### EXERCISE GOAL
Start at the line below containing "def kindElement : Nat := 0" and stop at the line containing "def Tile.guarded (t". Repeat every line of that stretch exactly, and nothing outside it.

### GIVEN DATA
-- ==== Sys2Proof/Machine/Scratch.lean ====
section
/-!
DEFINITION. Scratchpads with their guard granules and poison (09 R181, R182, 19 R331), and watchpoints (23 R361).
-/
namespace Sys2Proof.Machine
open Sys2Proof

/-- The kinds of requester that a guard record keeps (09 R182): the model's numbers. -/
def kindElement : Nat := 0
def kindStream : Nat := 1
def kindIsland : Nat := 2
def kindStreamer : Nat := 3

/-- [a, a + n) and [b, b + m) meet. -/
def overlap (a n b m : Nat) : Bool := decide (a < b + m) && decide (b < a + n)

/-- An access touches a guard granule of a tile (09 R182). -/
def Tile.guarded (t : Tile) (off n : Nat) : Bool :=
  t.guards.any fun g => (decide (64 ≤ g.2.1) && overlap off n (g.2.1 - 64) 64) || overlap off n (g.2.1 + g.2.2) 64

/-- The touch of a guard granule is recorded: the first one, and a count of later ones, saturating at 255. -/
def Tile.touchGuard (t : Tile) (off kind : Nat) : Tile :=
  match t.guardRec with
  | none => { t with guardRec := some { bank := off / 64 % 48, offset := off, kind := kind } }
  | some r => { t with guardRec := some { r with later := min 255 (r.later + 1) } }

/-- What a guard record gives the detail of its fault: bank, kind of requester, later touches (log 114). -/
def GuardRec.detail (g : GuardRec) : Nat := g.bank + g.kind * 2 ^ 8 + g.later * 2 ^ 16

/-- A recorded guard touch is raised as GUARD_FAULT with its record, imprecise, and cleared (09 R182). -/
def State.raiseGuard (s : State) (k : Nat) : State :=
  match (s.tile k).guardRec with
  | none => s
  | some g =>
    (s.modTile k fun t => { t with guardRec := none }).raiseEngine (k / 64) (k % 64) .tile 0x46 g.detail g.offset true

/-- The granules that [off, off + n) lies in are poisoned somewhere. -/
def Tile.poisoned (t : Tile) (off n : Nat) : Bool := t.poison.any fun g => off / 64 ≤ g && g ≤ (off + n - 1) / 64

/-- The soft errors of granules of a scratchpad that an access reads are met (19 R330): corrected and counted, or counted with
the granule marked. -/
def State.meetScratch (s : State) (k : Nat) (gs : List Nat) : State :=
  let t := s.tile k
  let c := t.softC.filter gs.contains
  let u := t.softU.filter gs.contains
  if c.isEmpty && u.isEmpty then s
  else
    (s.setTile k { t with softC := t.softC.filter fun g => !gs.contains g, softU := t.softU.filter fun g => !gs.contains g,
                          poison := u.foldl (fun p g => insertNat g p) t.poison }).modBh (k / 64) fun b =>
      { b with cecnt := b.cecnt + BitVec.ofNat 32 c.length, uecnt := b.uecnt + BitVec.ofNat 32 u.length }

/-- Reads n bytes of a scratchpad: the value and its poison; a touch of a guard granule reads 0 (09 R182). -/
def State.scratchRead (s : State) (k off n kind : Nat) : State × Nat × Bool :=
  if (s.tile k).guarded off n then (s.modTile k (·.touchGuard off kind), 0, false)
  else
    let s := s.meetScratch k (granulesOf off n)
    (s, (s.tile k).scratch.read off n, (s.tile k).poisoned off n)

/-- Writes n bytes of a scratchpad; a touch of a guard granule discards the write. A write clears the mark of a granule that
it, or the access it is a piece of (`whole`), covers; one that carries a mark sets it (19 R331). -/
def State.scratchWrite (s : State) (k off v n kind : Nat) (poison : Bool) (whole : Bool := false) : State :=
  if (s.tile k).guarded off n then s.modTile k (·.touchGuard off kind)
  else
    let covers (g : Nat) : Bool := coversGranule off n g || (whole && g == off / 64)
    let s := s.meetScratch k ((granulesOf off n).filter fun g => !covers g)
    let t := s.tile k
    let marks := t.poison.filter fun g => !covers g
    let marks := if poison then insertNat (off / 64) marks else marks
    s.setTile k { t with scratch := t.scratch.write off v n, poison := marks,
                         softC := t.softC.filter fun g => !covers g, softU := t.softU.filter fun g => !covers g }

/-! ## Watchpoints (23 R361) -/

/-- An access of a memory tile, as a watchpoint sees it: scratchpad or virtual, where, how long, what it does, its
address word, and the element with its slot and wave number if one made it. -/
structure Watched where
  virtual_ : Bool
  addr : Nat
  size : Nat
  rd : Bool
  wr : Bool
  word : Word
  elem : Option (Nat × Nat × Nat) := none

/-- A watchpoint matches an access. -/
def Watchpoint.hits (w : Watchpoint) (a : Watched) : Bool :=
  let acc := bits w.ctl.toNat 29 2
  let l := bits w.ctl.toNat 0 5
  let l := if l < 2 then 2 else if 30 < l then 30 else l
  let va := a.addr % 2 ^ 57
  bit w.ctl.toNat 31 && bit w.ctl.toNat 28 == a.virtual_ && ((bit acc 0 && a.rd) || (bit acc 1 && a.wr))
    && overlap va a.size (w.addr / 2 ^ l * 2 ^ l) (2 ^ l)

/-- One watchpoint of a tile tested against an access; the element that made it halts at the end of the cycle. -/
def State.watchOne (s : State) (k : Nat) (a : Watched) (n : Nat) : State :=
  let t := s.tile k
  let w := tget t.watch n {}
  if !w.hits a then s
  else
    let s := s.setTile k { t with watch := tset t.watch n { w with count := w.count + 1 } }
    let s := if bit w.ctl.toNat 26 then s.trace (k / 64) 6 n (k % 64) a.word 0 else s
    match a.elem with
    | some (key, slot, wave) =>
      if bit w.ctl.toNat 27 then
        s.modElem key fun e => { e with haltNext := some (e.haltNext.getD (slot, a.word, wave)) }
      else s
    | none => s

/-- Tests the four watchpoints of a memory tile when it performs a request; an evaluator tile has none. -/
def State.watch (s : State) (k : Nat) (a : Watched) : State :=
  if 32 ≤ k % 64 then s else (List.range 4).foldl (fun s n => s.watchOne k a n) s

end Sys2Proof.Machine
end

### RESULT
def kindElement : Nat := 0
def kindStream : Nat := 1
def kindIsland : Nat := 2
def kindStreamer : Nat := 3

/-- [a, a + n) and [b, b + m) meet. -/
def overlap (a n b m : Nat) : Bool := decide (a < b + m) && decide (b < a + n)

/-- An access touches a guard granule of a tile (09 R182). -/
def Tile.guarded (t : Tile) (off n : Nat) : Bool :=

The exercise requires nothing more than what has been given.